We use a compartmental model to simulate individuals transitioning across smoking and depressive states from birth to age 99 or death. The model is calibrated to reproduce smoking and depression data from the 2005-2014 U.S. National Survey on Drug Use and Health. Current smokers report smoking within the past year and smoked at least 100 cigarettes in their lifetime while those with depression report a major depressive episode in the past year. Parameters for the effects of smoking and depression on each other were drawn from existing literature.

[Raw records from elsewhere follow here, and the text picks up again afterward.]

-- ==== Sys2Proof/Tests/Slice0.lean ====
section
/-! SUPPORT. The model's own tests.  Expected values are the spec's: 95_test_vectors.md where a section is named, else the
encoding tables of 30_encoding.md by hand.  At the end, one witness for the hypotheses of each statement that has any. -/

namespace Sys2Proof.Tests

open Sys2Proof.Machine

/-! ### Helpers -/

/-- The result is a next state with the property `p`. -/
def gives (r : Result) (p : State → Bool) : Bool :=
  match r with
  | .next u => p u
  | _ => false

/-- The result is the refusal `r`. -/
def refuses (x : Result) (r : Refusal) : Bool :=
  match x with
  | .refused q => q == r
  | _ => false

/-- The last answer the host got. -/
def lastAnswer (s : State) : Option (Bool × Word) := s.responses.getLast?.map fun r => (r.err, r.rdata)

/-- The block of the message "abc" (section 3). -/
def X1 : Vector Word 16 := #v[0x61626380, 0, 0, 0, 0, 0, 0, 0, 0, 0, 0, 0, 0, 0, 0, 0x18]

/-- The digest S1 (section 1). -/
def S1 : Vector Word 5 := #v[0xda39a3ee, 0x5e6b4b0d, 0x3255bfef, 0x95601890, 0xafd80709]

/-- The digest S2 (section 1). -/
def S2 : Vector Word 5 := #v[0xa9993e36, 0x4706816a, 0xba3e2571, 0x7850c26c, 0x9cd0d89d]

/-- Section 7.2 `FULL`, with the block of "abc". -/
def full : State := { State.reset with MV := 0xFFFF, M := X1 }

/-- Section 7.2 `BUSY1`: ten `EXPAND` steps done. -/
def busy1 : State := { State.reset with seq := .expand, t := 26 }

/-- Section 7.2 `ACC`. -/
def acc : State := { State.reset with phase := .accum, H := S1 }

/-- Section 7.2 `FINAL`. -/
def final : State := { State.reset with phase := .final, H := S1 }

/-- Section 7.2 `FAULT6`. -/
def fault6 : State := { State.reset with phase := .fault, err := 6, faultLog := [.eIncompleteBlock] }

/-- A state in a round: section 3.2's working registers, with one schedule word. -/
def inRound (t : BitVec 7) (a b c d e w : Word) : State :=
  { State.reset with
    seq := .round, t := t, A := a, B := b, C := c, D := d, E := e
    W := Vector.ofFn fun i => if i.val = t.toNat then w else 0 }

/-! ### Well-formedness: each check refuses an ill-formed term -/

theorem test_wf_refuses_expand_below : (Instr.expand 15).wf = false := by decide
theorem test_wf_refuses_expand_above : (Instr.expand 80).wf = false := by decide
theorem test_wf_refuses_round_ch_above : (Instr.roundCh 20).wf = false := by decide
theorem test_wf_refuses_round_par1_below : (Instr.roundPar1 19).wf = false := by decide
theorem test_wf_refuses_round_par1_above : (Instr.roundPar1 40).wf = false := by decide
theorem test_wf_refuses_round_maj_below : (Instr.roundMaj 39).wf = false := by decide
theorem test_wf_refuses_round_maj_above : (Instr.roundMaj 60).wf = false := by decide
theorem test_wf_refuses_round_par2_below : (Instr.roundPar2 59).wf = false := by decide
theorem test_wf_refuses_round_par2_above : (Instr.roundPar2 80).wf = false := by decide
theorem test_wf_accepts_the_bounds :
    (Instr.expand 16).wf ∧ (Instr.expand 79).wf ∧ (Instr.roundCh 0).wf ∧ (Instr.roundCh 19).wf ∧ (Instr.roundPar1 20).wf ∧
    (Instr.roundPar1 39).wf ∧ (Instr.roundMaj 40).wf ∧ (Instr.roundMaj 59).wf ∧ (Instr.roundPar2 60).wf ∧
    (Instr.roundPar2 79).wf := by decide
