-- ==== Sys2Proof/Word.lean ====
section
/-! DEFINITION. The words and small index types every layer shares. -/

namespace Sys2Proof

/-- One character of a line, without its mark bit (R162). -/
abbrev Byte := BitVec 8

/-- A belt position: counts modulo 2^24 (R3). -/
abbrev Pos := BitVec 24

/-- The number of a bay or of a spur: 0, 1 or 2 (00_scope.md, Indices). -/
inductive Ix
  | i0 | i1 | i2
deriving DecidableEq, Repr

namespace Ix

def toNat : Ix → Nat
  | i0 => 0
  | i1 => 1
  | i2 => 2

def ofNat? : Nat → Option Ix
  | 0 => some i0
  | 1 => some i1
  | 2 => some i2
  | _ => none

/-- The three indices, lowest first. -/
def all : List Ix := [i0, i1, i2]

/-- The next index in the cyclic order 0, 1, 2, 0 (R108). -/
def succ : Ix → Ix
  | i0 => i1
  | i1 => i2
  | i2 => i0

end Ix

/-- One value for each of the three bays, or for each of the three spurs. -/
structure Tri (α : Type) where
  x0 : α
  x1 : α
  x2 : α
deriving DecidableEq, Repr

namespace Tri

variable {α β : Type}

def get (t : Tri α) : Ix → α
  | .i0 => t.x0
  | .i1 => t.x1
  | .i2 => t.x2

def set (t : Tri α) (i : Ix) (a : α) : Tri α :=
  match i with
  | .i0 => { t with x0 := a }
  | .i1 => { t with x1 := a }
  | .i2 => { t with x2 := a }

def modify (t : Tri α) (i : Ix) (f : α → α) : Tri α := t.set i (f (t.get i))

def map (f : α → β) (t : Tri α) : Tri β := ⟨f t.x0, f t.x1, f t.x2⟩

def ofFn (f : Ix → α) : Tri α := ⟨f .i0, f .i1, f .i2⟩

def const (a : α) : Tri α := ⟨a, a, a⟩

def toList (t : Tri α) : List α := [t.x0, t.x1, t.x2]

end Tri

/-- The two line ports: U toward the line head, D toward the counter end (chapter Line Ports and Frames). -/
inductive Port
  | U | D
deriving DecidableEq, Repr

/-- The other port of the node. -/
def Port.other : Port → Port
  | .U => .D
  | .D => .U

end Sys2Proof
end

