-- ==== Sys2Proof/Machine/Node.lean ====
section
/-! DEFINITION. Node Control: entering HALT and CONFIG, and the end of a grant that a HALT or a release timeout
brings (chapters Stops, Halts and Node States; Merging from Pick Spurs). -/

namespace Sys2Proof.Machine

/-- A grant ends without the tote: timers stopped, gate off, the reservation released, the record AT_GATE without its
decision, the spur BLOCKED and SPUR_STUCK reported (R113, R114). -/
def State.stickSpur (i : Ix) (detail : Nat) (s : State) : State :=
  match (s.spurs.get i).st with
  | .granted g =>
    let s' := (s.releaseDecision g.decision).modSpur i fun x =>
      { x with st := .blocked, gateTimer := none, releaseTimer := none }
    match (s.spurs.get i).list with
    | r :: _ => s'.report .spurStuck detail r.ident.tag r.ident.order
    | [] => s'
  | _ => s

/-- A paddle pulse stopped without expiry (R83). -/
def Bay.cutPulse (b : Bay) : Bay := { b with paddle := none }

/-- A bay at CONFIG entry: reserved 0 and the pulse stopped; the lane side is kept (R157). -/
def Bay.atConfig (b : Bay) : Bay := { b with reserved := 0, paddle := none }

/-- The five effects of entering HALT, in the order of R155. Only a node in RUN enters HALT; a cause raised
otherwise is not recorded. -/
def State.enterHalt (c : HaltCause) (s : State) : State :=
  match s.node.state with
  | .run =>
    let s1 := { s with node := { s.node with state := .halt, cause := c } }
    let s2 := s1.report .halted c.code 0 0
    let s3 := { s2 with bays := s2.bays.map Bay.cutPulse }
    ((s3.stickSpur .i0 3).stickSpur .i1 4).stickSpur .i2 5
  | _ => s

/-- A spur at CONFIG entry: its list discarded, EMPTY, timers stopped; the passed-over count is kept (R118). -/
def Spur.discarded (x : Spur) : Spur := { x with st := .empty, list := [], gateTimer := none, releaseTimer := none }

/-- CONFIG entry from RUN or HALT (R157). -/
def State.enterConfig (s : State) : State :=
  let n := s.expected.length + s.zone.length
  let s1 := { s with expected := [], zone := [] }
  let s2 := s1.report .discarded n 0 0
  { s2 with
    spurs := s2.spurs.map Spur.discarded
    bays := s2.bays.map Bay.atConfig
    credit := { s2.credit with mode := .sync, o := 0, G := s2.credit.s, unsynced := true, exitHold := false }
    node := { s2.node with state := .config, cause := .none } }

end Sys2Proof.Machine
end

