-- ==== Sys2Proof/Machine/Route.lean ====
section
/-! DEFINITION. Route decisions and bay places (chapter Route Decisions and Bay Places). -/

namespace Sys2Proof.Machine

/-- free_k of R72: capacity less occupied less reserved, and 0 where that would be negative. -/
def State.freeCount (s : State) (k : Ix) : Nat :=
  (s.params.bay.get k).cap - ((s.bays.get k).landing.length + (s.bays.get k).reserved)

/-- Bay k admits a tote of a class (R72). -/
def State.admitsClass (s : State) (k : Ix) (c : Cls) : Bool :=
  s.params.bayEnabled k && !(s.bays.get k).blocked &&
    match c with
    | .rush => decide (1 ≤ s.freeCount k)
    | .staged => decide ((s.params.bay.get k).rush + 1 ≤ s.freeCount k)

/-- The bays an entry permits (R68). -/
def RouteEntry.permits : RouteEntry → Ix → Bool
  | .pass, _ => false
  | .land p a, k => decide (k = p) || decide (a = some k)
  | .best m, k => m.get k

/-- Group affinity (R68): the lowest permitted bay that holds untaken members of the group and admits the class. -/
def State.affinity (s : State) (e : RouteEntry) (i : Ident) : Option Ix :=
  match i.group with
  | none => none
  | some g =>
    match s.groups.find? fun x => decide (x.id = g.id) with
    | none => none
    | some x => Ix.all.find? fun k => e.permits k && decide (0 < x.untaken.get k) && s.admitsClass k i.cls

/-- The better of two bays for BEST: the greater free count, the lower index where they share it (R70). -/
def State.betterBay (s : State) (best : Option Ix) (k : Ix) : Option Ix :=
  match best with
  | none => some k
  | some b => if s.freeCount b < s.freeCount k then some k else some b

/-- The entry's own choice of bay (R69, R70). -/
def State.entryChoice (s : State) (e : RouteEntry) (c : Cls) : Option Ix :=
  match e with
  | .pass => none
  | .land p a =>
    if s.admitsClass p c then some p
    else
      match a with
      | some k => if s.admitsClass k c then some k else none
      | none => none
  | .best m => (Ix.all.filter fun k => m.get k && s.admitsClass k c).foldl s.betterBay none

/-- The outcome of a route decision with the flags it sets (R66). -/
structure RouteOutcome where
  decision : Decision
  overflow : Bool
  noRoute : Bool
deriving DecidableEq, Repr

/-- The decision of R67 to R71, read from the active bank, the bays and the group table as they stand. -/
def State.routeChoice (s : State) (i : Ident) : RouteOutcome :=
  if i.dest = 0 then ⟨.pass, false, true⟩
  else
    match s.routes.active.getD i.dest.toNat .pass with
    | .pass => ⟨.pass, false, false⟩
    | e =>
      match s.affinity e i with
      | some k => ⟨.land k, false, false⟩
      | none =>
        match s.entryChoice e i.cls with
        | some k => ⟨.land k, false, false⟩
        | none => ⟨.pass, true, false⟩

/-- A LAND decision takes a reservation (R73). -/
def State.reserve (d : Decision) (s : State) : State :=
  match d with
  | .pass => s
  | .land k => s.modBay k fun b => { b with reserved := b.reserved + 1 }

/-- What a decision leaves behind besides its outcome: the reservation of R73, or the OVERFLOW_PASS report of R67
(detail 0, not for a stray) or R71 (detail dest, with its event). -/
def State.routeEffects (i : Ident) (stray : Bool) (o : RouteOutcome) (s : State) : State :=
  if o.noRoute then (if stray then s else s.report .overflowPass 0 i.tag i.order)
  else if o.overflow then
    (s.report .overflowPass i.dest.toNat i.tag i.order).offer .overflowPass (some i.cls) none
  else s.reserve o.decision

end Sys2Proof.Machine
end

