-- ==== Sys2Proof/Machine/TagCommands.lean ====
section
/-! DEFINITION. The Tag Port: its receiver and what a read does (R14, R15). -/

namespace Sys2Proof.Machine

/-- A valid read by TAG_ENABLE and the pending tag (R15). -/
def State.validRead (tag : BitVec 32) (s : State) : State :=
  if s.params.tagEnable = 1 then
    let s' := { s with tagPort := { s.tagPort with pending := some ⟨tag, s.pos.P⟩ } }
    if s.tagPort.pending.isSome then s'.offer .tagOverrun none none else s'
  else s

/-- A bad read is discarded and offered as CHECK_ERROR on the tag input (R14). -/
def State.badRead (s : State) : State := s.offerCheckError 2

/-- Six characters judged: four tag bytes and their exclusive-or (R14). -/
def State.judgeRead (got : List Byte) (s : State) : State :=
  match got with
  | [a, b, c, d, k] =>
    if k = a ^^^ b ^^^ c ^^^ d ∧ beNat [a, b, c, d] ≠ 0 then s.validRead (BitVec.ofNat 32 (beNat [a, b, c, d]))
    else s.badRead
  | _ => s.badRead

def State.putTagRx (rx : TagRx) (s : State) : State := { s with tagPort := { s.tagPort with rx := rx } }

/-- A character in AWAIT_START (R14). -/
def State.tagCharAwait (c : TagChar) (s : State) : State :=
  if !c.framingError && decide (c.data = 0x02) then s.putTagRx (.inRead []) else s

/-- A character at the Tag Port's receiver (R14). -/
def State.tagChar (s : State) (c : TagChar) : State :=
  match s.tagPort.rx with
  | .awaitStart => s.tagCharAwait c
  | .inRead got =>
    if c.gap then ((s.putTagRx .awaitStart).badRead).tagCharAwait c
    else if c.framingError then (s.putTagRx .awaitStart).badRead
    else if got.length < 4 then s.putTagRx (.inRead (got ++ [c.data]))
    else (s.putTagRx .awaitStart).judgeRead (got ++ [c.data])

/-- TAG_READ: the characters of a valid read arrive on TAGIN (R14, R15). -/
def execTagRead (cs : List TagChar) (s : State) : Result := .next (cs.foldl State.tagChar s).finish

/-- BAD_TAG_READ: characters of a read that is bad (R14). -/
def execBadTagRead (cs : List TagChar) (s : State) : Result := .next (cs.foldl State.tagChar s).finish

end Sys2Proof.Machine
end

[Smoking and depression model diagram]


From 2015 to 2050, smoking prevalence among women with depression is projected to decline by 43.5% (27.6% to 15.6%), compared to 46.9% (17.9% to 9.5%) for women who report never having had a depressive episode. Among men with depression, smoking prevalence is expected to decline by 32.0% (34.4% to 23.4%), compared to 39.0% (24.1% to 14.7%) for men who report never being depressed. The likelihood of smoking among those with depression is projected to increase.


This model can be used to examine trends and identify optimal interventions to address smoking disparities by depressive status. Smoking prevalence among people with depression is expected to decline, though not as rapidly as for those without depression. In the absence of population-level strategies, smoking and tobacco-related diseases will continue to further disproportionately burden people with depression.